**Brief**
One part of the entries below is wanted: the lines from the one containing "Nothing here is" through the one containing "in a tick increment. -/". Write those out exactly and nothing else.

Saved entries
-- ==== Sys2Proof/Syntax.lean ====
section
/-! DEFINITION. The commands and events of the LZ420: one constructor for each row of
spec/opcode_table.json, in the table's order. The table gives its rows no operands and no bits; the
operands here are what the rule of each row says the step is given: the tokens after the verb of a
command line (R167), or what a pin, a sensor or a clock shows at the event. -/

namespace Sys2Proof

/-- One step of the part (95_what_each_step_holds.md). The `args` of a line are the tokens after its verb. -/
inductive Instr where
  /-- R163, R164: a character has arrived on RXD; `framing` is true when its stop bit was found low. -/
  | receiveCharacter (value : BitVec 8) (framing : Bool)
  /-- R166: the LF ending the last line of the reply has been sent. -/
  | replySent
  /-- R168: a long line is complete. -/
  | longLine
  /-- R168: a bad line is complete. -/
  | badLine
  /-- R167: a command line whose verb is not one of the twenty-two. -/
  | unknownVerb (verb : Token) (args : List Token)
  /-- R5: a final LOAD line. -/
  | load (args : List Token)
  /-- R11: a LOAD line whose last token is a plus sign; `args` are the tokens before it. -/
  | loadPart (args : List Token)
  /-- R14: SHOW with a slot number. -/
  | showSlot (args : List Token)
  /-- R15: SHOW alone. -/
  | showPlan
  /-- R16 -/
  | clear (args : List Token)
  /-- R18 -/
  | adjust (args : List Token)
  /-- R28 -/
  | start (args : List Token)
  /-- R29 -/
  | stop (args : List Token)
  /-- R30 -/
  | pause (args : List Token)
  /-- R31 -/
  | resume (args : List Token)
  /-- R32 -/
  | nextSegment (args : List Token)
  /-- R33 -/
  | queue (args : List Token)
  /-- R55: TIME alone. -/
  | time
  /-- R56: TIME with arguments. -/
  | timeSet (args : List Token)
  /-- R102: METER alone, or with words other than the three forms below. -/
  | meter (args : List Token)
  /-- R103: METER LAST. -/
  | meterLast
  /-- R98: METER CLEAR. -/
  | meterClear
  /-- R104: METER DARK. -/
  | meterDark
  /-- R99 -/
  | calibrate (args : List Token)
  /-- R157 -/
  | frames (args : List Token)
  /-- R178 -/
  | poll (args : List Token)
  /-- R184 -/
  | store (args : List Token)
  /-- R184, R185: the read-back of a STORE ends; `good` is whether it matches what was written. -/
  | storeVerifyEnd (good : Bool)
  /-- R186 -/
  | recallImage (args : List Token)
  /-- R172 -/
  | ident (args : List Token)
  /-- R173 -/
  | status (args : List Token)
  /-- R170 -/
  | set (args : List Token)
  /-- R171 -/
  | get (args : List Token)
  /-- R174: RESET WARM, with any further tokens. -/
  | resetWarm (args : List Token)
  /-- R174: RESET COLD, with any further tokens. -/
  | resetCold (args : List Token)
  /-- R53: power-on of the part. -/
  | powerOn
  /-- R86, R163: nRST goes low. -/
  | nrstAssert
  /-- R187: nRST is released. -/
  | nrstRelease
  /-- R141: VBAT falls below 2,700 mV. -/
  | brownout
  /-- R141: VBAT has stood at or above 2,700 mV for 250 ms. -/
  | brownoutRecovery
  /-- R53: VBKP falls below its hold level. -/
  | backupDomainLoss
  /-- R188: step 4 of the start-up sequence. -/
  | autorunStart
  /-- R50: the prescaler makes a tick increment. -/
  | tickIncrement
  /-- R41, R48: the opening instant W arrives. -/
  | windowOpening
  /-- R67: the measure instant of the pending shot arrives. -/
  | measureInstant
  /-- R67: the rail-on instant arrives. -/
  | railOnInstant
  /-- R68: the cam_settle count expires. -/
  | settleExpiry
  /-- R69: the prime instant arrives. -/
  | primeInstant
  /-- R69: the wake pulse has lasted WP × 2,048 slow-clock cycles. -/
  | wakePulseEnd
  /-- R71: the due time D arrives. -/
  | dueTime
  /-- R73: the bulb count ends; `busy` is the level of BUSY at the release of TRIG (R75). -/
  | bulbEnd (busy : Bool)
  /-- R75: BUSY changes to its active level `cycles` slow-clock cycles after TRIG assert. -/
  | busyOpenEdge (cycles : Nat)
  /-- R75: BUSY is at its inactive level `cycles` slow-clock cycles after the release of TRIG. -/
  | busyWriteEdge (cycles : Nat)
  /-- R76 -/
  | openWatchExpiry
  /-- R76 -/
  | writeWatchExpiry
  /-- R74, R76 -/
  | writeFixedExpiry
  /-- R81: the 5 s rail hold ends. -/
  | retryHoldEnd
  /-- R46: TRIP changes level; `rising` is the direction of the edge. -/
  | tripEdge (rising : Bool)
  /-- R90: an integration on LUX ends, having collected `count`. -/
  | integrationEnd (count : Nat)
  /-- R90: the 1 ms computation ends. -/
  | computationEnd
  /-- R100: an integration on DARK ends, having collected `count`. -/
  | darkIntegrationEnd (count : Nat)
  /-- R131: the 64 s timer expires. -/
  | measurementTimerExpiry
  /-- R133: the 2 ms of a measurement have passed and the sensors read `volts` mV and `temp` °C. -/
  | measurementEnd (volts : Nat) (temp : Int)
  /-- R142: a heater frame ends and the next begins. -/
  | heaterFrameBoundary
  /-- R142: the on-time of the heater frame runs out. -/
  | heaterOnTimeEnd
  /-- R146, R147: a check period of 32 slow-clock cycles ends with `count` fast-clock cycles. -/
  | clockPeriodEnd (count : Nat)
  /-- R146: 655 slow-clock cycles have passed since the start began. -/
  | clockStartTimeout
  /-- R141: VBAT rises to 2,700 mV or above. -/
  | vbatReturn
  deriving DecidableEq, Repr

end Sys2Proof
end

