-- ==== Sys2Proof/Config.lean ====
section
/-! DEFINITION. The fixed numbers of the LZ420, each with the rule of spec/ that gives it. Nothing here is
left to an implementation: the manual states every one of them. -/

namespace Sys2Proof.Config

/-- R1: slots of the plan table. -/
def slotCount : Nat := 48
/-- R152: records the frame log keeps. -/
def logSize : Nat := 512
/-- R112: entries of the meter history. -/
def historySize : Nat := 8
/-- R164: line characters the receive buffer holds. -/
def lineLimit : Nat := 96
/-- R167: decimal digits of a number. -/
def numberDigits : Nat := 10
/-- R50: the last second of the calendar. -/
def maxSeconds : Nat := 4294967295
/-- 00_scope.md 6.2: ticks in a second. -/
def ticksPerSecond : Nat := 1024
/-- R85: the last frame number before the wrap. -/
def maxFrame : Nat := 4294967295
/-- R50: slow-clock cycles in a tick increment. -/
def tickCycles : Nat := 32
/-- 00_scope.md 6.2: ticks in a sixteenth. -/
def sixteenthTicks : Nat := 64
/-- R68: slow-clock cycles in a sixteenth. -/
def sixteenthCycles : Nat := 2048
/-- R57: seconds in a trim span. -/
def spanSeconds : Nat := 4096
/-- R36: handoffs a run can make without a picture. -/
def handoffLimit : Nat := 48
/-- R66: ticks from the measure instant to the rail-on instant. -/
def measureLeadTicks : Nat := 3
/-- R24: the last value of the shot index. -/
def maxShotIndex : Nat := 65535
/-- R40, R47: the last value of the skip and ignored-trip counters. -/
def maxHanded : Nat := 255
/-- R80: where the miss counter stops. -/
def maxMisses : Nat := 6
/-- R80: the misses that start a camera retry. -/
def retryMisses : Nat := 3
/-- R81: slow-clock cycles of the 5 s rail hold. -/
def retryHoldCycles : Nat := 163840
/-- R73: the largest shutter eighths timed on the fast clock. -/
def fastBulbMax : Nat := 79
/-- R75: the last value of lag and write time. -/
def maxMs : Nat := 65535
/-- R90: fast-clock cycles of one integration. -/
def integrationCycles : Nat := 200000
/-- R90: fast-clock cycles of the 1 ms computation, at 4 MHz. -/
def computationCycles : Nat := 4000
/-- R90: where a meter count stops. -/
def maxCount : Nat := 65535
/-- R87: the largest dark count. -/
def maxDark : Nat := 4095
/-- R100: integrations of a calibration. -/
def darkIntegrations : Nat := 8
/-- R101: ticks that must lie before a pending prime for an automatic calibration. -/
def calibrationLeadTicks : Nat := 1024
/-- R131: slow-clock cycles of the measurement timer. -/
def measurementTimerCycles : Nat := 2097152
/-- R133: the 2 ms of a measurement in slow-clock cycles, 65.536, to the next whole cycle. -/
def measurementCycles : Nat := 66
/-- R130: the largest voltage. -/
def maxMillivolts : Nat := 6000
/-- R136: the least distance of VR below VT. -/
def thresholdGap : Nat := 50
/-- R142: slow-clock cycles of a heater frame. -/
def heaterFrameCycles : Nat := 32768
/-- R142: slow-clock cycles of on-time for each unit of duty. -/
def dutyCycles : Nat := 512
/-- R141: the 250 ms of brownout recovery in slow-clock cycles. -/
def recoveryCycles : Nat := 8192
/-- R146: the lowest and highest good count of a check period. -/
def periodLow : Nat := 3800
/-- R146: the highest good count of a check period. -/
def periodHigh : Nat := 4012
/-- R146: good periods in a row that make the fast clock stable. -/
def goodPeriodsNeeded : Nat := 2
/-- R146: slow-clock cycles a start of the fast clock may take. -/
def clockStartCycles : Nat := 655
/-- R157: the most records of one readout. -/
def readoutMax : Nat := 8
/-- R9: the allowance of the ceiling check, in µs. -/
def ceilingAllowance : Nat := 250000
/-- 00_scope.md 6.2: µs in a sixteenth. -/
def sixteenthMicros : Nat := 62500
/-- R2: the range of IV. -/
def minInterval : Nat := 8
/-- R2: the largest IV. -/
def maxInterval : Nat := 1382400
/-- R123: the mantissa table of shutter times. -/
def mantissa : List Nat := [1000, 1091, 1189, 1297, 1414, 1542, 1682, 1834]

end Sys2Proof.Config
end

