-- ==== Sys2Proof/Machine/Step.lean ====
section
/-! DEFINITION. One step of the LZ420: the command at the front of the queue is carried out; with no command
waiting the part idles (assumption log 1). -/

namespace Sys2Proof.Machine

/-- The command at the front of the queue is run with the rest of the queue; on an empty queue the block idles. -/
def step (s : State) : Host.Outcome State Fault Refusal :=
  match s.pending with
  | [] => .next s
  | c :: rest => exec c { s with pending := rest }

/-- The command that a table word spells, put at the front of the queue; the state unchanged where the word spells
none, as no word does (assumption log 1). -/
def State.withFetchWord (s : State) (nbits w : Nat) : State :=
  match decodeTableWord nbits w with
  | some c => { s with pending := c :: s.pending }
  | none => s

end Sys2Proof.Machine
end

**Solution for this exercise**
/-! DEFINITION. The fixed numbers of the LZ420, each with the rule of spec/ that gives it. Nothing here is
left to an implementation: the manual states every one of them. -/

namespace Sys2Proof.Config

/-- R1: slots of the plan table. -/
def slotCount : Nat := 48
/-- R152: records the frame log keeps. -/
def logSize : Nat := 512
/-- R112: entries of the meter history. -/
def historySize : Nat := 8
/-- R164: line characters the receive buffer holds. -/
def lineLimit : Nat := 96
/-- R167: decimal digits of a number. -/
def numberDigits : Nat := 10
/-- R50: the last second of the calendar. -/
def maxSeconds : Nat := 4294967295
/-- 00_scope.md 6.2: ticks in a second. -/
def ticksPerSecond : Nat := 1024
/-- R85: the last frame number before the wrap. -/
def maxFrame : Nat := 4294967295
/-- R50: slow-clock cycles in a tick increment. -/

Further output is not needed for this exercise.